@[simp] theorem setFront_agenda (s : State) (h : Sheaf) : (s.setFront h).agenda = s.agenda := by
  unfold State.setFront; split <;> rfl
@[simp] theorem setFront_free (s : State) (h : Sheaf) : (s.setFront h).free = s.free := by
  unfold State.setFront; split <;> rfl
@[simp] theorem setFront_next (s : State) (h : Sheaf) : (s.setFront h).next = s.next := by
  unfold State.setFront; split <;> rfl
@[simp] theorem setFront_mem (s : State) (h : Sheaf) : (s.setFront h).mem = s.mem := by
  unfold State.setFront; split <;> rfl
@[simp] theorem setFront_dies (s : State) (h : Sheaf) : (s.setFront h).dies = s.dies := by
  unfold State.setFront; split <;> rfl
@[simp] theorem setFront_execs (s : State) (h : Sheaf) : (s.setFront h).execs = s.execs := by
  unfold State.setFront; split <;> rfl
@[simp] theorem setFront_teams (s : State) (h : Sheaf) : (s.setFront h).teams = s.teams := by
  unfold State.setFront; split <;> rfl
@[simp] theorem setFront_waves (s : State) (h : Sheaf) : (s.setFront h).waves = s.waves := by
  unfold State.setFront; split <;> rfl
@[simp] theorem setFront_threads (s : State) (h : Sheaf) : (s.setFront h).threads = s.threads := by
  unfold State.setFront; split <;> rfl
@[simp] theorem setFront_accs (s : State) (h : Sheaf) : (s.setFront h).accs = s.accs := by
  unfold State.setFront; split <;> rfl
@[simp] theorem setFront_launches (s : State) (h : Sheaf) : (s.setFront h).launches = s.launches := by
  unfold State.setFront; split <;> rfl
@[simp] theorem setFront_waits (s : State) (h : Sheaf) : (s.setFront h).waits = s.waits := by
  unfold State.setFront; split <;> rfl
@[simp] theorem setFront_bars (s : State) (h : Sheaf) : (s.setFront h).bars = s.bars := by
  unfold State.setFront; split <;> rfl
@[simp] theorem setFront_ringLoads (s : State) (h : Sheaf) : (s.setFront h).ringLoads = s.ringLoads := by
  unfold State.setFront; split <;> rfl
@[simp] theorem setFront_stationLoads (s : State) (h : Sheaf) : (s.setFront h).stationLoads = s.stationLoads := by
  unfold State.setFront; split <;> rfl
@[simp] theorem setFront_engines (s : State) (h : Sheaf) : (s.setFront h).engines = s.engines := by
  unfold State.setFront; split <;> rfl
@[simp] theorem setFront_streams (s : State) (h : Sheaf) : (s.setFront h).streams = s.streams := by
  unfold State.setFront; split <;> rfl
@[simp] theorem setFront_coll (s : State) (h : Sheaf) : (s.setFront h).coll = s.coll := by
  unfold State.setFront; split <;> rfl
@[simp] theorem setFront_vfs (s : State) (h : Sheaf) : (s.setFront h).vfs = s.vfs := by
  unfold State.setFront; split <;> rfl
@[simp] theorem setFront_hub (s : State) (h : Sheaf) : (s.setFront h).hub = s.hub := by
  unfold State.setFront; split <;> rfl
@[simp] theorem setFront_chans (s : State) (h : Sheaf) : (s.setFront h).chans = s.chans := by
  unfold State.setFront; split <;> rfl
@[simp] theorem setFront_inbound (s : State) (h : Sheaf) : (s.setFront h).inbound = s.inbound := by
  unfold State.setFront; split <;> rfl
@[simp] theorem setFront_out (s : State) (h : Sheaf) : (s.setFront h).out = s.out := by
  unfold State.setFront; split <;> rfl
@[simp] theorem setFront_icache (s : State) (h : Sheaf) : (s.setFront h).icache = s.icache := by
  unfold State.setFront; split <;> rfl

end Sys2Proof.Machine
end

TASK:
Would you please copy, word for word, everything above from the line containing "s.chans := by" down to the line containing "s.out := by", those two lines included?

YOUR SOLUTION:
@[simp] theorem setFront_chans (s : State) (h : Sheaf) : (s.setFront h).chans = s.chans := by
  unfold State.setFront; split <;> rfl
@[simp] theorem setFront_inbound (s : State) (h : Sheaf) : (s.setFront h).inbound = s.inbound := by
  unfold State.setFront; split <;> rfl
@[simp] theorem setFront_out (s : State) (h : Sheaf) : (s.setFront h).out = s.out := by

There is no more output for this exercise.